DESOBEDEÇO À TRISTEZA

domingo, julho 26, 2015


Existem muitas coisas sobre mim que desconheces. Eu exponho apenas aquilo que me faz sentir segura. Possuo mil maneiras de me comportar e o meu temperamento oscila como o meu comportamento. Aprende uma coisa sobre mim: tu só saberás aquilo que eu quiser que saibas. 
Posso ser uma mulher ou uma criança. Tímida ou extrovertida. Posso ser fria como o inverno ártico e quente como um verão equatorial. Posso ser doce, como posso ser amarga, bem como azeda. Posso ser a paz, e posso ser tormenta. Posso ser um dia ensolarado, como posso ser uma furiosa tempestade. Posso ser tu ou simplesmente ser minha e de mais ninguém. Isso depende. Aliás, tudo depende.
A maneira como tu me vê, não necessariamente, é a realidade do que acontece. Sou mimada. As coisas acontecem como eu quero e, se não acontecem, eu faço beicinho, fico irritada e bato o pé... Até conseguir. Eu sou determinada, destemida. Mas isso não faz com que eu não tenho medo de nada, porque... É. Eu ainda tenho medo.

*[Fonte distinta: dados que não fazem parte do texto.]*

-- ==== Sys2Proof/Machine/Operands.lean ====
section
/-! DEFINITION. The operand forms of the engine: byte strings, their slices, and the little-endian words taken from them (R15, R16, R63,
R66, R67, R102). Commands have no other operand form (R77). -/

namespace Sys2Proof.Machine

/-- `b[i]`; 0 beyond the end, which no rule reads (R16). -/
def byteAt {n : Nat} (b : Bytes n) (i : Nat) : Byte := if h : i < n then b[i] else 0

/-- The `len` bytes `b[lo..lo+len)` (R16). -/
def slice {n : Nat} (b : Bytes n) (lo len : Nat) : Bytes len := Vector.ofFn fun k => byteAt b (lo + k.val)

/-- `LE32(b4)` (R16). -/
def le32 (b : Bytes 4) : Word :=
  BitVec.ofNat 32 ((byteAt b 0).toNat + 2 ^ 8 * (byteAt b 1).toNat + 2 ^ 16 * (byteAt b 2).toNat + 2 ^ 24 * (byteAt b 3).toNat)

/-- `LEBYTES32(v)`: the bytes `v[7:0], v[15:8], v[23:16], v[31:24]` (R16). -/
def leBytes32 (v : Word) : Bytes 4 := Vector.ofFn fun j => v.extractLsb' (8 * j.val) 8

/-- Word `i` of a byte string, `LE32(b[4i..4i+4))`: the buffer word view (R63) and the lanes of a block (R66, R102). -/
def wordAt {n : Nat} (b : Bytes n) (i : Nat) : Word := le32 (slice b (4 * i) 4)

/-- The byte string with `b[4i..4i+4) <- LEBYTES32(v)` and no other byte changed (R63). -/
def setWordAt {n : Nat} (b : Bytes n) (i : Nat) (v : Word) : Bytes n :=
  Vector.ofFn fun k => if k.val / 4 = i then byteAt (leBytes32 v) (k.val % 4) else byteAt b k.val

/-- `COUNTER_DECODE`, which is `LE32` for this hardware (R9, R67, R101, U7; log 12). -/
def counterDecode (b : Bytes 4) : Word := le32 b

/-- `zext_64` of a 32-bit value (R15, R88). -/
def zext64 (v : Word) : DWord := v.setWidth 64

/-- `n` zero bytes (R16). -/
def zeros (n : Nat) : Bytes n := Vector.replicate n 0

end Sys2Proof.Machine
end

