-- ==== Sys2Proof/Machine/Constants.lean ====
section
/-! DEFINITION. The named constants of R6 with this hardware's values (the source's unaudited literals; log 13), and the fixed numbers
of the host window (R41, R55, R64). -/

namespace Sys2Proof.Machine

/-- `LCG_MUL` (R6). -/
def lcgMul : Nat := 1103515245

/-- `LCG_INC` (R6). -/
def lcgInc : Nat := 12345

/-- `EXTRACT_FACTOR` (R6). -/
def extractFactor : Nat := 2

/-- `FALLBACK_SEED` (R6). -/
def fallbackSeed : Word := 1

/-- `BLOCK_BYTES` (R6). -/
def blockBytes : Nat := 64

/-- `BLOCK_WORDS` (R6): `BLOCK_BYTES / 4`. -/
def blockWords : Nat := 16

/-- `RESEED_THRESHOLD` (R6). -/
def reseedThreshold : Nat := 512

/-- `OUT_BASE` (R17, R64). -/
def outBase : Nat := 0x1000

/-- The value of the identification register `ID` (R2, R41). -/
def idValue : Word := 0x53430001

/-- The first byte offset above the host window (R55). -/
def windowEnd (P : Params) : Nat := outBase + 4 * P.outCapacity

/-- The host offset of output word `i` (R64). -/
def outAddr (i : Nat) : Nat := outBase + 4 * i

end Sys2Proof.Machine
end

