-- ==== Sys2Proof/Decode.lean ====
section
/-! DEFINITION. The decoder of the command word (R76, R78, R79, R80), total on every word and on any bytes, and the encoder after it,
written from the field table of R76 and the opcode map of R78. -/

namespace Sys2Proof

/-- Why a word or a byte string is no command. -/
inductive DecodeError where
  /-- Bits 31:8 are not 0 (R79, R80). -/
  | reservedBits
  /-- The opcode `W[7:0]` is not in R78 (R80). -/
  | unassignedOpcode
  /-- Fewer than 4 bytes: no whole command word (R75). -/
  | truncated
  deriving DecidableEq, Repr

/-- The opcode map of R78, on the number of `OPC = W[7:0]`. -/
def decodeOpcode (opc : Nat) : Except DecodeError Instr :=
  match opc with
  | 0x01 => .ok .aLoadSeed
  | 0x02 => .ok .aDerive
  | 0x03 => .ok .aAdvance
  | 0x04 => .ok .aGenerate
  | 0x11 => .ok .bInit
  | 0x12 => .ok .bStep
  | 0x13 => .ok .bGenerate
  | _ => .error .unassignedOpcode

/-- Decoding a command word (R79). -/
def decodeWord (w : Word) : Except DecodeError Instr :=
  if w.extractLsb' 8 24 ≠ 0 then .error .reservedBits else decodeOpcode (w.extractLsb' 0 8).toNat

/-- Decoding a byte string: the word of its first 4 bytes, little-endian (R62), and the bytes after it. -/
def decode : List Byte → Except DecodeError (Instr × List Byte)
  | b0 :: b1 :: b2 :: b3 :: rest =>
    match decodeWord (Machine.le32 #v[b0, b1, b2, b3]) with
    | .ok i => .ok (i, rest)
    | .error e => .error e
  | _ => .error .truncated

/-- Field `MODE`, bit 4: 0 for Mode A, 1 for Mode B (R76, R81). -/
def Instr.modeBit : Instr → BitVec 1
  | .aLoadSeed | .aDerive | .aAdvance | .aGenerate => 0
  | .bInit | .bStep | .bGenerate => 1

/-- Field `FUNC`, bits 3:0 (R76, R78). -/
def Instr.func : Instr → BitVec 4
  | .aLoadSeed => 1
  | .aDerive => 2
  | .aAdvance => 3
  | .aGenerate => 4
  | .bInit => 1
  | .bStep => 2
  | .bGenerate => 3

/-- The word of a command: `RSV = 0`, `OPX = 0`, `MODE`, `FUNC` (R76). -/
def encode (i : Instr) : Word := (0 : BitVec 24) ++ (0 : BitVec 3) ++ i.modeBit ++ i.func

/-- The 4 bytes of a command's word, least significant first (R62). -/
def encodeBytes (i : Instr) : List Byte := (Machine.leBytes32 (encode i)).toList

/-- The command the decoder reads from a word whose low `nbits` bits are those of `w` and whose other bits are 0, laid out as 4 bytes. -/
def decodeTableWord (nbits w : Nat) : Option Instr :=
  match decode (Machine.leBytes32 (BitVec.ofNat 32 (w % 2 ^ nbits))).toList with
  | .ok (i, _) => some i
  | .error _ => none

end Sys2Proof
end

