-- ==== Sys2Proof/Machine/ModeB.lean ====
section
/-! DEFINITION. Mode B (41_mode_b.md): the reseed derivation, the application of the stream cipher, the reseed check, and the meanings of
`B_INIT`, `B_STEP` and `B_GENERATE`. -/

namespace Sys2Proof.Machine

/-- The stream key of a digest: bytes 0..32 (R100). -/
def digestKey (d : Bytes 48) : Bytes 32 := slice d 0 32

/-- The nonce of a digest: bytes 32..44 (R100). -/
def digestNonce (d : Bytes 48) : Bytes 12 := slice d 32 12

/-- The counter of a digest: `COUNTER_DECODE` of bytes 44..48 (R100, R101). -/
def digestCounter (d : Bytes 48) : Word := counterDecode (slice d 44 4)

/-- `(BKEY, BNONCE, B_COUNTER) <- derive_stream's result` and `B_BYTES <- 0` (R104, R105). -/
def State.rekey (d : Bytes 48) (s : State) : State :=
  { s with bkey := digestKey d, bnonce := digestNonce d, bCounter := digestCounter d, bBytes := 0 }

/-- `derive_stream(m)` (R100): the digest of the material, or `HASH_FAILURE` (R121). -/
def deriveStream (P : Params) (m : Bytes 64) (s : State) (k : Bytes 48 → State → Progress) : Progress :=
  match invoke P (P.hash384 m) s with
  | (none, s1) => .failed .hashFailure s1
  | (some d, s1) => k d s1

/-- `b_init()` (R105). -/
def initStream (P : Params) (s : State) : Progress :=
  deriveStream P s.bmat { s with roll := s.bmat } fun d s1 => .done ({ s1.rekey d with reseedCount := 0 }.setReady true)

/-- `b_apply()` (R103): one application of `S` to the rolling buffer, or `CIPHER_FAILURE` (R122). -/
def applyStream (P : Params) (s : State) : Progress :=
  match invoke P (P.streamApply s.bkey s.bnonce s.bCounter s.roll) s with
  | (none, s1) => .failed .cipherFailure s1
  | (some r, s1) =>
    .done { s1 with roll := r, bCounter := s1.bCounter + 1, bBytes := s1.bBytes + BitVec.ofNat 32 blockBytes }

/-- `b_reseed_if_due()` (R104). -/
def reseedIfDue (P : Params) (s : State) : Progress :=
  if reseedThreshold < s.bBytes.toNat then
    deriveStream P s.roll s fun d s1 => .done { s1.rekey d with reseedCount := s1.reseedCount + 1 }
  else .done s

/-- `OUT[w+j] <- word(ROLL, j)` for `j < k`, in increasing order (R107, R102). -/
def copyLanes (w : Nat) : Nat → State → State
  | 0, s => s
  | k + 1, s => (copyLanes w k s).writeOut (w + k) (wordAt s.roll k)

/-- One iteration of `B_GENERATE` for `n` words with `w` of them written (R107): the application, the copy of up to 16 words, the reseed
check. -/
def generateIteration (P : Params) (n w : Nat) (s : State) : Progress :=
  (applyStream P s).andThen fun s1 => reseedIfDue P (copyLanes w (min blockWords (n - w)) s1)

/-- The loop of `B_GENERATE` for `n` words with `w` of them written (R107, R108); `fuel` bounds the iterations, and `n - w` of it is
enough, because each iteration writes at least one word. -/
def generateLoop (P : Params) (n : Nat) : (fuel w : Nat) → State → Progress
  | 0, _, s => .done s
  | fuel + 1, w, s =>
    if w < n then
      (generateIteration P n w s).andThen fun s1 => generateLoop P n fuel (w + min blockWords (n - w)) s1
    else .done s

/-- `B_INIT` (R105). -/
def bInit (P : Params) (s : State) : State := (initStream P s.beginCommand).finish P 0

/-- `B_STEP` (R106). -/
def bStep (P : Params) (s : State) : State :=
  if s.status.bReady = false then s.beginCommand.raise .sequenceError
  else
    (((applyStream P s.beginCommand).andThen (reseedIfDue P)).andThen fun s1 => .done (s1.setReady true)).finish P 0

/-- `B_GENERATE` (R107). -/
def bGenerate (P : Params) (s : State) : State :=
  let s0 := s.beginCommand.setOutCount 0
  if s.count = 0 ∨ P.outCapacity < s.count.toNat then s0.raise .invalidArgument
  else
    (((initStream P s0).andThen (generateLoop P s.count.toNat s.count.toNat 0)).andThen fun s1 =>
      .done (s1.setOutCount s.count)).finish P s.count.toNat

/-- The meaning of `B_INIT` (R105). -/
def execBInit (s : State) : Host.Outcome State Fault Refusal := .next (bInit Config.params s)

/-- The meaning of `B_STEP` (R106). -/
def execBStep (s : State) : Host.Outcome State Fault Refusal := .next (bStep Config.params s)

/-- The meaning of `B_GENERATE` (R107). -/
def execBGenerate (s : State) : Host.Outcome State Fault Refusal := .next (bGenerate Config.params s)

end Sys2Proof.Machine
end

De certa forma eu sei quem sou e sei exatamente para onde quero ir. E queres saber? É isso que me diferencia das demais. Em mim, tu podes encontrar um pouco de tudo. Uma variedade de descobertas e sentimentos. E acredito ser esse o motivo que mantém as pessoas intrigadas ao meu redor: a variedade de mistérios que se escondem nos meus olhos.

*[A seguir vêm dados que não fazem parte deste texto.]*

-- ==== Sys2Proof/Machine/Window.lean ====
section
/-! DEFINITION. The host window: its map (R56), what a read returns and what a write stores (R57 to R64), and the accesses that are refused
(R58, R146). -/

namespace Sys2Proof.Machine

/-- The offset of a register (R56). -/
def Reg.offset : Reg → Nat
  | .cmd => 0x000
  | .status => 0x004
  | .count => 0x008
  | .upperLimit => 0x00C
  | .seedIn => 0x010
  | .seedOut => 0x014
  | .result => 0x018
  | .outCount => 0x01C
  | .lcgStateLo => 0x020
  | .lcgStateHi => 0x024
  | .bCounter => 0x028
  | .bBytes => 0x02C
  | .reseedCount => 0x030
  | .id => 0x034
  | .capacity => 0x038

/-- The base offset of a buffer (R43 to R48). -/
def Buf.base : Buf → Nat
  | .akey => 0x040
  | .aiv => 0x060
  | .bmat => 0x080
  | .roll => 0x0C0
  | .bkey => 0x100
  | .bnonce => 0x120

/-- The word of buffer `b` at offset `a`. -/
def Buf.wordAtOffset (b : Buf) (a : Nat) : Location := .bufWord b ((a - b.base) / 4)

/-- What stands at an aligned offset (R56). -/
def locate (a : Nat) : Location :=
  if outBase ≤ a then .out ((a - outBase) / 4)
  else if a < 0x040 then
    match a with
    | 0x000 => .reg .cmd
    | 0x004 => .reg .status
    | 0x008 => .reg .count
    | 0x00C => .reg .upperLimit
    | 0x010 => .reg .seedIn
    | 0x014 => .reg .seedOut
    | 0x018 => .reg .result
    | 0x01C => .reg .outCount
    | 0x020 => .reg .lcgStateLo
    | 0x024 => .reg .lcgStateHi
    | 0x028 => .reg .bCounter
    | 0x02C => .reg .bBytes
    | 0x030 => .reg .reseedCount
    | 0x034 => .reg .id
    | 0x038 => .reg .capacity
    | _ => .reserved
  else if a < 0x060 then Buf.wordAtOffset .akey a
  else if a < 0x070 then Buf.wordAtOffset .aiv a
  else if a < 0x080 then .reserved
  else if a < 0x0C0 then Buf.wordAtOffset .bmat a
  else if a < 0x100 then Buf.wordAtOffset .roll a
  else if a < 0x120 then Buf.wordAtOffset .bkey a
  else if a < 0x12C then Buf.wordAtOffset .bnonce a
  else .reserved

/-- What a host read of a register returns: `CMD` reads 0 (R22), `ID` and `CAPACITY` are hardwired (R41, R42). -/
def State.readReg (P : Params) (s : State) : Reg → Word
  | .cmd => 0
  | .status => s.status.word
  | .count => s.count
  | .upperLimit => s.upperLimit
  | .seedIn => s.seedIn
  | .seedOut => s.seedOut
  | .result => s.result
  | .outCount => s.outCount
  | .lcgStateLo => s.lcgState.extractLsb' 0 32
  | .lcgStateHi => s.lcgState.extractLsb' 32 32
  | .bCounter => s.bCounter
  | .bBytes => s.bBytes
  | .reseedCount => s.reseedCount
  | .id => idValue
  | .capacity => BitVec.ofNat 32 P.outCapacity

/-- Word `i` of a buffer (R63). -/
def State.readBuf (s : State) (b : Buf) (i : Nat) : Word :=
  match b with
  | .akey => wordAt s.akey i
  | .aiv => wordAt s.aiv i
  | .bmat => wordAt s.bmat i
  | .roll => wordAt s.roll i
  | .bkey => wordAt s.bkey i
  | .bnonce => wordAt s.bnonce i

/-- `MemRead(a, 4)` (R57, R59, R60, R64). -/
def State.readAt (P : Params) (s : State) (a : Nat) : Word :=
  match locate a with
  | .reg r => s.readReg P r
  | .bufWord b i => s.readBuf b i
  | .out i => s.outWord P i
  | .reserved => 0

/-- `MemWrite(a, 4, v)` at any offset but that of `CMD`: the RW registers and buffers take the value, every other write is ignored (R59,
R60, R61). -/
def State.writeAt (a : Nat) (v : Word) (s : State) : State :=
  match locate a with
  | .reg .count => { s with count := v }
  | .reg .upperLimit => { s with upperLimit := v }
  | .reg .seedIn => { s with seedIn := v }
  | .bufWord .akey i => { s with akey := setWordAt s.akey i v }
  | .bufWord .aiv i => { s with aiv := setWordAt s.aiv i v }
  | .bufWord .bmat i => { s with bmat := setWordAt s.bmat i v }
  | .reg .cmd | .reg .status | .reg .seedOut | .reg .result | .reg .outCount | .reg .lcgStateLo | .reg .lcgStateHi | .reg .bCounter
  | .reg .bBytes | .reg .reseedCount | .reg .id | .reg .capacity => s
  | .bufWord .roll _ | .bufWord .bkey _ | .bufWord .bnonce _ => s
  | .out _ => s
  | .reserved => s

/-- Why an access of `width` bytes at offset `a` is refused, if it is (R58, R146). -/
def accessRefusal (P : Params) (s : State) (a width : Nat) : Option Refusal :=
  if s.status.busy then some .accessWhileBusy
  else if width ≠ 4 then some .accessWidth
  else if a % 4 ≠ 0 then some .misalignedAccess
  else if a < outBase then none
  else if a < windowEnd P then none
  else some .outsideWindow

end Sys2Proof.Machine
end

Aprendia a esconder as minha lágrimas com sorrisos, e a ficar quieta mesmo que essa não fosse a minha vontade. Aprendi a silenciar um grito de fúria, e a calar e engolir o choro. Aprendi a não ser covarde, e a enfrentar tudo o que vier - de cabeça erguida. E sabes esse sorriso que vês estampado no meu rosto? Eu o trago por desobediência. Desobedeço a tristeza. E consigo ser mais feliz assim.
Não nasci para agradar e nem me igualar. Odeio comparações. Quem me conhece sabe que eu nunca espero que aconteça: eu faço acontecer. E já nesse caminho distante da largada, eu finalmente desisti de tentar me equilibrar. Isso é para artistas circenses e, convenhamos: eu nem gosto de circos. Melhor deixar assim, 8 ou 80 - porém, intensa. E vou confessar uma coisinha: depois de passar por mim, ouvi dizer, que fica muito difícil ser feliz ao lado de outra mulher.
Muito tempo a tentar compreender, a explicar me, mas a verdade que todos secretamente conhecem, é que nunca se tem um resposta concreta quando o assunto és tu mesmo.